Он не понимал, чем занимается день-деньской отец у себя в комнате, один, запершись и, наверное, ничуть не скучая. И до сих пор это непонятно Нартаю... Но как-то, когда отец исчез, он улучил момент и пробрался в его кабинет. Вот здесь-то и увидел он — книги, книги, книги, от пола до потолка, и все под стеклом. И все такие красивые... Впрочем, взять в руки хоть одну, подержать, полистать он так и не решился. Даже те, что валялись на полу, поверх ворсистого красного ковра, он только по переплету погладил. И к бумагам, разбросанным на столе, на полу, не притронулся. Только посмотрел, убедился, что картинок нет, одна писанина. Строчки густые, а буковки мелкие-мелкие...
Потом они переехали на другую квартиру. Ертай уже подрос. Начал говорить. И мог уже бороться с Нартаем... Крепенький, только глупыш. А может, просто помладше Нартая... Лицом он похож на отца, говорила мать. Ертай похож лицом, а Нартай — умом. На отца... И она тоже была на отца похожа. Такая же хорошая. Только плохо — она умерла. Если бы ее не задавила машина, она б не умерла. Глупая машина. Злая машина. Глупая машина и на прямой улице прямо ездить не умеет. Злая машина всегда на хороших людей наезжает. В этом ауле нет машин. Лошади есть, и телеги есть, а машин нет. Правда, телега тоже может задавить человека. Или откуда-то, из леса, например, выедет машина — и задавит Ертая... Глупыша Ертая, единственного братика.
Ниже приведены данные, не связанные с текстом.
-- ==== Sys2Proof/Machine/Gf128.lean ====
section
/-! DEFINITION. GF(2^128) in natural bit order and the hash built on it, as pure functions
(`44_ghash.md` R190 to R197; C5 for the bit order, C8 for the padding). -/

namespace Sys2Proof.Machine

/-- `POLY = 2^128 + 0x87`, the polynomial x^128 + x^7 + x^2 + x + 1 as a 129-bit integer (R192). -/
def polynomial : BitVec 129 := 0x100000000000000000000000000000087#129

/-- One iteration of the multiplier, for bit `i` of the scanned multiplicand `x` (R193). -/
def gfStep (x y : Block) (i : Nat) (acc : BitVec 129) : BitVec 129 :=
  let shifted := acc <<< 1
  let added := if x.getLsbD i then shifted ^^^ y.setWidth 129 else shifted
  if added.getLsbD 128 then added ^^^ polynomial else added

/-- The iterations for bits `n-1` down to 0 (R193). -/
def gfIterate (x y : Block) : Nat → BitVec 129 → BitVec 129
  | 0, acc => acc
  | i + 1, acc => gfIterate x y i (gfStep x y i acc)

/-- `GFMUL(x, y)` (R193). -/
def gfmul (x y : Block) : Block := (gfIterate x y 128 0#129).setWidth 128

/-- `Pad16(s)`: the fewest zero bytes that make the length a multiple of 16 (R194). -/
def pad16 (s : List Byte) : List Byte := s ++ zeroBytes ((16 - s.length % 16) % 16)

/-- `LenBlock(aad, ct)`, the bit lengths as two 64-bit big-endian fields (R195). -/
def lenBlock (aad ct : List Byte) : List Byte :=
  bytes64 (BitVec.ofNat 64 (8 * aad.length)) ++ bytes64 (BitVec.ofNat 64 (8 * ct.length))

/-- The first `m` 16-byte blocks of a byte sequence, as field elements (R190, R196). -/
def blocksOf : Nat → List Byte → List Block
  | 0, _ => []
  | m + 1, s => be128 (s.take 16) :: blocksOf m (s.drop 16)

/-- The blocks that are hashed: `Pad16(aad) ‖ Pad16(ct) ‖ LenBlock(aad, ct)` (R196). -/
def hashBlocks (aad ct : List Byte) : List Block :=
  let s := pad16 aad ++ pad16 ct ++ lenBlock aad ct
  blocksOf (s.length / 16) s

/-- `GHASH(h, aad, ct)`: fold the blocks left to right, `Y <- GFMUL(Y ^ B, h)` from `Y = 0` (R197). -/
def ghash (h : Block) (aad ct : List Byte) : Block :=
  (hashBlocks aad ct).foldl (fun y b => gfmul (y ^^^ b) h) 0#128

end Sys2Proof.Machine
end

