-- ==== Sys2Proof/Machine/GaloisHash.lean ====
section
/-! DEFINITION. The commands GFMUL and GHASH (`44_ghash.md` R200, R201). -/

namespace Sys2Proof.Machine

/-- GFMUL (R200): multiply the blocks at A and D, the product at T16. Needs neither key nor session. -/
def execGfmul (s : State) : Result :=
  if s.alen.toNat ≠ 16 ∨ s.dlen.toNat ≠ 16 then raise .invalidBlockLength s
  else if ¬ (rangeA s).inside s.cfg ∨ ¬ (rangeD s).inside s.cfg ∨ ¬ (rangeT16 s).inside s.cfg then
    raise .badOperand s
  else if (rangeT16 s).overlaps (rangeA s) ∨ (rangeT16 s).overlaps (rangeD s) then raise .badOperand s
  else
    memRead (rangeA s) s fun x =>
    memRead (rangeD s) s fun y =>
    memWrite (rangeT16 s).off (bytes128 (gfmul (be128 x) (be128 y))) s succeed

/-- GHASH (R201): hash authentication data at A and ciphertext at D under the session's `H`, the result at
T16. -/
def execGhash (s : State) : Result :=
  if s.sessValid = false then raise .noSession s
  else if ¬ (rangeA s).inside s.cfg ∨ ¬ (rangeD s).inside s.cfg ∨ ¬ (rangeT16 s).inside s.cfg then
    raise .badOperand s
  else if (rangeT16 s).overlaps (rangeA s) ∨ (rangeT16 s).overlaps (rangeD s) then raise .badOperand s
  else
    memRead (rangeA s) s fun aad =>
    memRead (rangeD s) s fun ct =>
    memWrite (rangeT16 s).off (bytes128 (ghash s.h aad ct)) s succeed

end Sys2Proof.Machine
end

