/-- Frame of GCMINIT, however it completes: every byte of the buffer reads as before, and beside the session
and the flags of completion nothing changes; the key and its strategy stay (`46_gcm.md` R246). -/
def Obligations.FrameOfGcminit : Prop :=
  ∀ (tl : BitVec 8) (s t : State), exec (.gcminit tl) s = .next t →
    (∀ o, Memory.byteAt t.buf o = Memory.byteAt s.buf o) ∧
    t = { s with
          sessValid := t.sessValid, h := t.h, j0 := t.j0, tagLen := t.tagLen, busy := false,
          done := t.done, err := t.err, errCode := t.errCode } ∧
    ((t.done = true ∧ t.err = s.err ∧ t.errCode = s.errCode) ∨
     (t.done = s.done ∧ t.err = true ∧ t.sessValid = s.sessValid ∧ t.h = s.h ∧ t.j0 = s.j0 ∧
      t.tagLen = s.tagLen))

/-! ## Whole-machine rules -/

/-- `30_encoding.md` R99: the state machine NOKEY, KEYED, SESSION. A failed command leaves the state; KEYEXP
leads to KEYED and GCMINIT, from a keyed state, to SESSION; every other command leaves the state, and can
succeed only where it is permitted, ending elsewhere with `NoKey` or `NoSession`. -/
def Obligations.CommandsMoveTheKeyAndSessionState : Prop :=
  ∀ (i : Instr) (s t : State), i.wellFormed = true → s.err = false → exec i s = .next t →
    (t.err = true → t.keyValid = s.keyValid ∧ t.sessValid = s.sessValid) ∧
    (t.err = false →
      (∀ tt, i = .keyexp tt → t.keyValid = true ∧ t.sessValid = false) ∧
      (∀ tl, i = .gcminit tl → s.keyValid = true ∧ t.keyValid = true ∧ t.sessValid = true) ∧
      (i ∈ [Instr.ecbenc, .ecbdec, .gfmul, .ghash, .ctr, .gcmenc, .gcmdec] →
        t.keyValid = s.keyValid ∧ t.sessValid = s.sessValid) ∧
      (i ∈ [Instr.ecbenc, .ecbdec, .ctr] → s.keyValid = true) ∧
      (i ∈ [Instr.ghash, .gcmenc, .gcmdec] → s.sessValid = true)) ∧
    (s.keyValid = false → (i ∈ [Instr.ecbenc, .ecbdec, .ctr] ∨ ∃ tl, i = .gcminit tl) →
      t.errCode = 0x11#8) ∧
    (s.sessValid = false → i ∈ [Instr.ghash, .gcmenc, .gcmdec] → t.errCode = 0x12#8)

/-- `70_reset_and_hazards.md` R322, `10_state.md` R22: nothing but reset returns `KEYVALID` to 0. -/
def Obligations.OnlyResetClearsKeyValid : Prop :=
  ∀ s t : State, s.keyValid = true → step s = .next t → t.keyValid = false →
    ∃ rest, s.pending = .reset :: rest

/-- `10_state.md` R21: the round keys change only at reset or at the completion of a successful KEYEXP, which
writes all 32 words of a key in one step. -/
def Obligations.OnlyKeyexpWritesRoundKeys : Prop :=
  ∀ s t : State, step s = .next t → t.rk ≠ s.rk →
    (∃ rest, s.pending = .reset :: rest) ∨
    (s.busy = true ∧ t.busy = false ∧ t.done = true ∧
      ∃ tt, latched s = .ok (.keyexp tt) ∧
        t.rk = keyExpand (be128 (Memory.bytes s.buf s.aoff.toNat 16)))
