/-! ### `flagsAccepted`: acceptance flags (R96) -/

@[simp] theorem flagsAccepted_cfg (s : State) : (flagsAccepted s).cfg = s.cfg := rfl
@[simp] theorem flagsAccepted_keyValid (s : State) : (flagsAccepted s).keyValid = s.keyValid := rfl
@[simp] theorem flagsAccepted_tsel (s : State) : (flagsAccepted s).tsel = s.tsel := rfl
@[simp] theorem flagsAccepted_rk (s : State) : (flagsAccepted s).rk = s.rk := rfl
@[simp] theorem flagsAccepted_sessValid (s : State) : (flagsAccepted s).sessValid = s.sessValid := rfl
@[simp] theorem flagsAccepted_h (s : State) : (flagsAccepted s).h = s.h := rfl
@[simp] theorem flagsAccepted_j0 (s : State) : (flagsAccepted s).j0 = s.j0 := rfl
@[simp] theorem flagsAccepted_tagLen (s : State) : (flagsAccepted s).tagLen = s.tagLen := rfl
@[simp] theorem flagsAccepted_busy (s : State) : (flagsAccepted s).busy = true := rfl
@[simp] theorem flagsAccepted_done (s : State) : (flagsAccepted s).done = false := rfl
@[simp] theorem flagsAccepted_err (s : State) : (flagsAccepted s).err = false := rfl
@[simp] theorem flagsAccepted_errCode (s : State) : (flagsAccepted s).errCode = 0x00#8 := rfl
@[simp] theorem flagsAccepted_cmdLatch (s : State) : (flagsAccepted s).cmdLatch = s.cmdLatch := rfl
@[simp] theorem flagsAccepted_aoff (s : State) : (flagsAccepted s).aoff = s.aoff := rfl
@[simp] theorem flagsAccepted_alen (s : State) : (flagsAccepted s).alen = s.alen := rfl
@[simp] theorem flagsAccepted_doff (s : State) : (flagsAccepted s).doff = s.doff := rfl
@[simp] theorem flagsAccepted_dlen (s : State) : (flagsAccepted s).dlen = s.dlen := rfl
@[simp] theorem flagsAccepted_toff (s : State) : (flagsAccepted s).toff = s.toff := rfl
@[simp] theorem flagsAccepted_tlen (s : State) : (flagsAccepted s).tlen = s.tlen := rfl
@[simp] theorem flagsAccepted_buf (s : State) : (flagsAccepted s).buf = s.buf := rfl
@[simp] theorem flagsAccepted_pending (s : State) : (flagsAccepted s).pending = s.pending := rfl
@[simp] theorem flagsAccepted_answer (s : State) : (flagsAccepted s).answer = s.answer := rfl
@[simp] theorem flagsAccepted_refusedAccess (s : State) : (flagsAccepted s).refusedAccess = s.refusedAccess := rfl

/-! ### `flagsDone`: completion without error (R97) -/

@[simp] theorem flagsDone_cfg (s : State) : (flagsDone s).cfg = s.cfg := rfl
@[simp] theorem flagsDone_keyValid (s : State) : (flagsDone s).keyValid = s.keyValid := rfl
@[simp] theorem flagsDone_tsel (s : State) : (flagsDone s).tsel = s.tsel := rfl
@[simp] theorem flagsDone_rk (s : State) : (flagsDone s).rk = s.rk := rfl
@[simp] theorem flagsDone_sessValid (s : State) : (flagsDone s).sessValid = s.sessValid := rfl
@[simp] theorem flagsDone_h (s : State) : (flagsDone s).h = s.h := rfl
@[simp] theorem flagsDone_j0 (s : State) : (flagsDone s).j0 = s.j0 := rfl
@[simp] theorem flagsDone_tagLen (s : State) : (flagsDone s).tagLen = s.tagLen := rfl
@[simp] theorem flagsDone_busy (s : State) : (flagsDone s).busy = false := rfl
@[simp] theorem flagsDone_done (s : State) : (flagsDone s).done = true := rfl
@[simp] theorem flagsDone_err (s : State) : (flagsDone s).err = s.err := rfl
@[simp] theorem flagsDone_errCode (s : State) : (flagsDone s).errCode = s.errCode := rfl
@[simp] theorem flagsDone_cmdLatch (s : State) : (flagsDone s).cmdLatch = s.cmdLatch := rfl
@[simp] theorem flagsDone_aoff (s : State) : (flagsDone s).aoff = s.aoff := rfl
@[simp] theorem flagsDone_alen (s : State) : (flagsDone s).alen = s.alen := rfl
@[simp] theorem flagsDone_doff (s : State) : (flagsDone s).doff = s.doff := rfl
@[simp] theorem flagsDone_dlen (s : State) : (flagsDone s).dlen = s.dlen := rfl
@[simp] theorem flagsDone_toff (s : State) : (flagsDone s).toff = s.toff := rfl
@[simp] theorem flagsDone_tlen (s : State) : (flagsDone s).tlen = s.tlen := rfl
@[simp] theorem flagsDone_buf (s : State) : (flagsDone s).buf = s.buf := rfl
@[simp] theorem flagsDone_pending (s : State) : (flagsDone s).pending = s.pending := rfl
@[simp] theorem flagsDone_answer (s : State) : (flagsDone s).answer = s.answer := rfl
@[simp] theorem flagsDone_refusedAccess (s : State) : (flagsDone s).refusedAccess = s.refusedAccess := rfl

/-! ### `flagsError`: completion with an error (R284) -/

@[simp] theorem flagsError_cfg (e : ErrorKind) (s : State) : (flagsError e s).cfg = s.cfg := rfl
@[simp] theorem flagsError_keyValid (e : ErrorKind) (s : State) : (flagsError e s).keyValid = s.keyValid := rfl
@[simp] theorem flagsError_tsel (e : ErrorKind) (s : State) : (flagsError e s).tsel = s.tsel := rfl
@[simp] theorem flagsError_rk (e : ErrorKind) (s : State) : (flagsError e s).rk = s.rk := rfl
@[simp] theorem flagsError_sessValid (e : ErrorKind) (s : State) : (flagsError e s).sessValid = s.sessValid := rfl
@[simp] theorem flagsError_h (e : ErrorKind) (s : State) : (flagsError e s).h = s.h := rfl
@[simp] theorem flagsError_j0 (e : ErrorKind) (s : State) : (flagsError e s).j0 = s.j0 := rfl
@[simp] theorem flagsError_tagLen (e : ErrorKind) (s : State) : (flagsError e s).tagLen = s.tagLen := rfl
@[simp] theorem flagsError_busy (e : ErrorKind) (s : State) : (flagsError e s).busy = false := rfl
@[simp] theorem flagsError_done (e : ErrorKind) (s : State) : (flagsError e s).done = s.done := rfl
@[simp] theorem flagsError_err (e : ErrorKind) (s : State) : (flagsError e s).err = true := rfl
@[simp] theorem flagsError_errCode (e : ErrorKind) (s : State) : (flagsError e s).errCode = errorCode e := rfl
@[simp] theorem flagsError_cmdLatch (e : ErrorKind) (s : State) : (flagsError e s).cmdLatch = s.cmdLatch := rfl
@[simp] theorem flagsError_aoff (e : ErrorKind) (s : State) : (flagsError e s).aoff = s.aoff := rfl
@[simp] theorem flagsError_alen (e : ErrorKind) (s : State) : (flagsError e s).alen = s.alen := rfl
@[simp] theorem flagsError_doff (e : ErrorKind) (s : State) : (flagsError e s).doff = s.doff := rfl
@[simp] theorem flagsError_dlen (e : ErrorKind) (s : State) : (flagsError e s).dlen = s.dlen := rfl
@[simp] theorem flagsError_toff (e : ErrorKind) (s : State) : (flagsError e s).toff = s.toff := rfl
@[simp] theorem flagsError_tlen (e : ErrorKind) (s : State) : (flagsError e s).tlen = s.tlen := rfl
@[simp] theorem flagsError_buf (e : ErrorKind) (s : State) : (flagsError e s).buf = s.buf := rfl
@[simp] theorem flagsError_pending (e : ErrorKind) (s : State) : (flagsError e s).pending = s.pending := rfl
@[simp] theorem flagsError_answer (e : ErrorKind) (s : State) : (flagsError e s).answer = s.answer := rfl
@[simp] theorem flagsError_refusedAccess (e : ErrorKind) (s : State) : (flagsError e s).refusedAccess = s.refusedAccess := rfl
Через три-четыре дня аже сказала, что вечером будет веселье — той. И вечером собрались человек досять или пятнадцать, старики, старухи и женщины. Но никто не веселился, не смеялся. Наелись мяса, стали петь песни. Чаю попили — и снова за песни. Это женщины. А мужчины — те все толкуют про хирман, еще про что-то скучное. И никто не улыбнется... Что в этом тое хорошего? Одни хлопоты.
Только и радости, что поиграл Нартай с мальчишками, которые тоже пришли в гости. Все они были здешние, аульные, кроме Рашита. Нартай вместе с Рашитом ехал сюда из детдома. Он не знал, что у Рашита отец — председатель колхоза, и только теперь услышал об этом. Не от самого Рашита — другие мальчики рассказали. Жалко, не пришли с ними ни Зигфрид, ни Яков... Ни Ертай... Зато вместе с матерью явилась девочка-дунганка с обритой наголо головой, Оля. И носилась, быстроногая, то туда, то сюда, и хохотала — заливчато, беззаботно. А ее мать — грузная женщина с грубым широкоскулым лицом — все пела, пела, сидя неподвижно, как истукан, и уставясь куда-то вдаль застывшим, немигающим взглядом... Хохотушка Оля выскочила было вместе с ребятами на улицу, поиграть в аксуйек, но Нартай затолкал ее обратно в юрту, объяснив, что девчонки в кости не играют. Впрочем, игра все равно не получилась. Малыши для нее не годились, а сверстников у Нартая было мало. Так что всем скопом они побегали вокруг юрты, пошумели, едва не свалились в очаг, на огонь, догоравший под опустевшим казаном, — на том и закончилось веселье. Как раз к тому времени, когда взрослые стали расходиться, желая хозяевам здоровья и на прощание целуя Нартая в щеку...
Плохо спалось этой ночью Нартаю, тревожные сны мучили его, и он просыпался в испуге, лежал, не смыкая глаз, в немой, враждебной темноте. А утром, наскоро позавтракав, отправился в аул, не сказав толком аже, куда и зачем уходит. Он запомнил слова Рашита и без особого труда отыскал юрту, в которой жил Ертай. И младший брат, едва завидев Нартая издали, кинулся к нему и обнял, повис у него на шее...
Он был одет во все новое — на нем была белая рубашка и кумачовые шаровары с голубой полоской вдоль штанин. Только сандалии на ногах остались старые. Он вцепился обеими руками в Нартая, ухватил за пояс и потащил к юрте. У входа лежал черный пес — он прогнал собаку, запустив в нее куском кизяка. И, подталкивая брата в спину, заставил перешагнуть порог.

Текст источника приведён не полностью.